Integrate the function: $\frac{x+2}{\sqrt{x^{2}+2 x+3}}$

We need to evaluate the integral $I = \int \frac{x+2}{\sqrt{x^{2}+2 x+3}} dx$.
First,we express the numerator in terms of the derivative of the quadratic expression inside the square root,which is $\frac{d}{dx}(x^2+2x+3) = 2x+2$.

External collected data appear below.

-- ==== Sys2Proof/Certificates/Slice0/Obligations.lean ====
section
/-!
DEFINITION. Certificates/Slice0/Obligations.lean: the statements for the provers, by family of commands. A statement of what a
command does says what `exec` answers under hypotheses on the state and the operands alone, and, where it says RegsKept,
BlocksKept or MemKept, what the command leaves as it was.
-/
open Sys2Proof Sys2Proof.Machine
/-! ## The queue and the whole machine -/

/-- A step takes the command at the front of the queue and executes it with the queue's rest. -/
def Obligations.StepRunsFront : Prop :=
  ∀ (c : Instr) (rest : List Instr) (s : State), s.pending = c :: rest → step s = exec c { s with pending := rest }

/-- On an empty queue the block idles (the model's choice, assumption 1), but that a chain read in progress goes on
(assumption 81), which leaves the queue empty; and no command changes the queue of those that wait, nor stops the machine. -/
def Obligations.QueueIsKept : Prop :=
  (∀ s : State, s.pending = [] → step s = .next s.chainsRun ∧ s.chainsRun.pending = [] ∧
    (s.peg.reads = [] → step s = .next s)) ∧
    ∀ (c : Instr) (s : State), ∃ t, exec c s = .next t ∧ t.pending = s.pending

/-- What reset leaves: every switched domain OFF, every register field at its Reset value but for RUN of the island's
blocks, nothing in memory, no command waiting, no output driven. -/
def Obligations.ResetLeaves : Prop :=
  (∀ g : Fld, notRun g.key → State.reset.rd g = g.reset) ∧ (∀ d, d < 50 → State.reset.isOn d = false) ∧
    State.reset.mem = [] ∧ State.reset.pending = [] ∧ State.reset.out = [] ∧ State.reset.evts = [] ∧
    State.reset.io.doOut = 0 ∧ State.reset.io.coilOut = 0 ∧
    ∀ b, b < 26 → (State.reset.run b = true ↔ b = bPWR ∨ b = bRTC ∨ b = bKEY)

/-- The invariants hold of the machine after reset. -/
def Obligations.ResetInvariants : Prop := RunsAsSaid State.reset ∧ MemCanonical State.reset

/-- R39: RUN of every block reads what its chapter says, so that a block whose domain is not ON is never running. Every
step keeps it. -/
def Obligations.StepKeepsRuns : Prop :=
  ∀ s t : State, RunsAsSaid s → step s = .next t →
    RunsAsSaid t ∧ ∀ b, b < 26 → t.run b = true → b ≠ bPWR → b ≠ bRTC → b ≠ bKEY → b ≠ bSLOT → t.homeOn b = true

/-! ## Register accesses -/

/-- R13: a read of an address inside a register block that names no register returns 0, and a write to it has no effect;
over HCP both are answered BAD. -/
def Obligations.UnnamedAddress : Prop :=
  ∀ (req : Fin 36) (addr : BitVec 40) (v : BitVec 32) (s : State), s.addrUp addr.toNat = true → addr.toNat % 4 = 0 →
      (regBlock addr.toNat).isSome = true → lookupReg addr.toNat = none →
    (∃ t, exec (.lowWordRead req addr) s = .next t ∧
      t.out = .access req addr.toNat (if req.val < 32 then stOK else stBAD) 0 :: s.out ∧ t.latches = s.latches ∧
      RegsKept [] s t ∧ MemKept s t) ∧
    (∃ t, exec (.registerWrite req addr 4 v) s = .next t ∧
      t.out = .access req addr.toNat (if req.val < 32 then stOK else stBAD) 0 :: s.out ∧ t.shadow = s.shadow ∧
      t.reqRegs = s.reqRegs ∧ t.peg = s.peg ∧ RegsKept [] s t ∧ MemKept s t)

/-- R37: an access that is not 32 bits wide or not at a multiple of 4 is answered BAD and has no effect; the mover's
accesses, whose width its descriptor gives, among them. A register read of a requester is 32 bits wide by its row. -/
def Obligations.OddAccessIsBad : Prop :=
  ∀ (req : Fin 36) (addr : BitVec 40) (size : Fin 65) (v : BitVec 32) (s : State),
    (size.val ≠ 4 ∨ addr.toNat % 4 ≠ 0 →
      ∃ t, exec (.registerWrite req addr size v) s = .next t ∧
        t.out = .access req addr.toNat (if s.addrUp addr.toNat then stBAD else refusedAs req) 0 :: s.out ∧
        RegsKept [] s t ∧ MemKept s t ∧ t.shadow = s.shadow ∧ t.reqRegs = s.reqRegs ∧ t.peg = s.peg) ∧
    (addr.toNat % 4 ≠ 0 →
      ∃ t, exec (.lowWordRead req addr) s = .next t ∧
        t.out = .access req addr.toNat (if s.addrUp addr.toNat then stBAD else refusedAs req) 0 :: s.out ∧
        RegsKept [] s t ∧ MemKept s t ∧ t.latches = s.latches) ∧
    (∀ a n, inRegBlocks a n = true → n ≠ 4 ∨ a % 4 ≠ 0 → ∃ r l, r ≠ 0 ∧ s.busGet a n = (r, l, s)) ∧
    (∀ a l, inRegBlocks a (List.length l) = true → l.length ≠ 4 ∨ a % 4 ≠ 0 → ∃ r, r ≠ 0 ∧ s.busPut a l = (r, s))

/-- R41: a write with a field that would be rejected changes no field: CFG_REJECT counts it, REJECT_LAST records the
offset and the first reason, and the answer is CFG_REJECT. A static field that cannot change now is reason 0x1, whatever
else is wrong. -/
def Obligations.RejectedWriteDoesNothing : Prop :=
  ∀ (req : Fin 36) (addr : BitVec 40) (v : BitVec 32) (s : State) (b off : Nat) (r : RegDef) (ix : List Nat),
    s.addrUp addr.toNat = true → addr.toNat % 4 = 0 → regBlock addr.toNat = some (b, off) →
    lookupReg addr.toNat = some (r, ix) → ¬ (b = bPEG ∧ off = 8) →
    s.writeReason req addr.toNat b r ix v.toNat ≠ 0 →
    (∃ t, exec (.registerWrite req addr 4 v) s = .next t ∧ t.out = .access req addr.toNat stCFG 0 :: s.out ∧
      t.rd (F.REJECT_LAST_REASON b) = s.writeReason req addr.toNat b r ix v.toNat ∧ t.rd (F.REJECT_LAST_OFFSET b) = off ∧
      (b = bFRET → t.rd F.FRET_CFG_REJECT_COUNT = satInc (2 ^ 32 - 1) (s.rd F.FRET_CFG_REJECT_COUNT)) ∧
      (b ≠ bFRET → t.rd (F.CFG_REJECT_COUNT b) = satInc (2 ^ 32 - 1) (s.rd (F.CFG_REJECT_COUNT b))) ∧
      RegsKept [F.FRET_CFG_REJECT_COUNT, F.CFG_REJECT_COUNT b, F.REJECT_LAST_REASON b, F.REJECT_LAST_OFFSET b] s t ∧
      MemKept s t ∧ t.shadow = s.shadow ∧ t.reqRegs = s.reqRegs) ∧
    ((∃ f ∈ r.written, f.tag = .s ∧ s.staticNow b r.off (ix.headD 0) = true ∧
        bits v.toNat f.lo f.width ≠ s.rd (s.fieldFor req addr.toNat ix f)) →
      s.writeReason req addr.toNat b r ix v.toNat = 1)

/-- R42, R43: an accepted write takes effect as each field's tag states: while RUN is 1 an H field goes to the shadow
copy and its active copy stays; any other RW field, and an H field while RUN is 0, is written at once; a field kept per
requester is the requester's. No field of another register changes. Said of the blocks whose chapters add nothing to a
write of a register without WO fields. -/
def Obligations.AcceptedWriteTakesEffect : Prop :=
  ∀ (req : Fin 36) (addr : BitVec 40) (v : BitVec 32) (s : State) (b off : Nat) (r : RegDef) (ix : List Nat),
    b ∈ [bSYS, bTUNE, bPEG, bNODE, bCAPO, bTIME, bRESTR, bREC, bLEDGER, bIO] →
    s.addrUp addr.toNat = true → addr.toNat % 4 = 0 → regBlock addr.toNat = some (b, off) →
    lookupReg addr.toNat = some (r, ix) → ¬ (b = bPEG ∧ off = 8) → r.flds.all (fun f => f.acc != .wo) = true →
    s.writeReason req addr.toNat b r ix v.toNat = 0 →
    ∃ t, exec (.registerWrite req addr 4 v) s = .next t ∧ t.out = .access req addr.toNat stOK 0 :: s.out ∧
      (∀ f ∈ r.flds, f.acc = .rw →
        (f.perReq = true → t.rdReq req (f.at addr.toNat ix) = bits v.toNat f.lo f.width) ∧
        (f.perReq = false → f.tag = .h → s.run b = true →
          t.shadow.find (f.at addr.toNat ix).key = some (bits v.toNat f.lo f.width) ∧
          t.rd (f.at addr.toNat ix) = s.rd (f.at addr.toNat ix)) ∧
        (f.perReq = false → f.tag ≠ .h ∨ s.run b = false →
          t.rd (f.at addr.toNat ix) = bits v.toNat f.lo f.width ∧ t.shadow.find (f.at addr.toNat ix).key = none)) ∧
      RegsKept (r.flds.map (fun f => f.at addr.toNat ix)) s t ∧ MemKept s t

$\int \frac{x+2}{\sqrt{x^{2}+2 x+3}} dx = \frac{1}{2} \int \frac{2(x+2)}{\sqrt{x^{2}+2 x+3}} dx = \frac{1}{2} \int \frac{2x+4}{\sqrt{x^{2}+2 x+3}} dx$
$= \frac{1}{2} \int \frac{2x+2+2}{\sqrt{x^{2}+2 x+3}} dx = \frac{1}{2} \int \frac{2x+2}{\sqrt{x^{2}+2 x+3}} dx + \int \frac{1}{\sqrt{x^{2}+2 x+3}} dx$
Let $I_1 = \int \frac{2x+2}{\sqrt{x^{2}+2 x+3}} dx$ and $I_2 = \int \frac{1}{\sqrt{x^{2}+2 x+3}} dx$.
For $I_1$,let $t = x^2+2x+3$,then $dt = (2x+2)dx$.
$I_1 = \int \frac{dt}{\sqrt{t}} = 2\sqrt{t} = 2\sqrt{x^2+2x+3}$.
For $I_2$,complete the square: $x^2+2x+3 = (x+1)^2 + 2 = (x+1)^2 + (\sqrt{2})^2$.
$I_2 = \int \frac{dx}{\sqrt{(x+1)^2 + (\sqrt{2})^2}} = \log |(x+1) + \sqrt{(x+1)^2 + 2}| = \log |(x+1) + \sqrt{x^2+2x+3}|$.
Combining these,$I = \frac{1}{2}(2\sqrt{x^2+2x+3}) + \log |(x+1) + \sqrt{x^2+2x+3}| + C$.
Final result: $I = \sqrt{x^2+2x+3} + \log |(x+1) + \sqrt{x^2+2x+3}| + C$.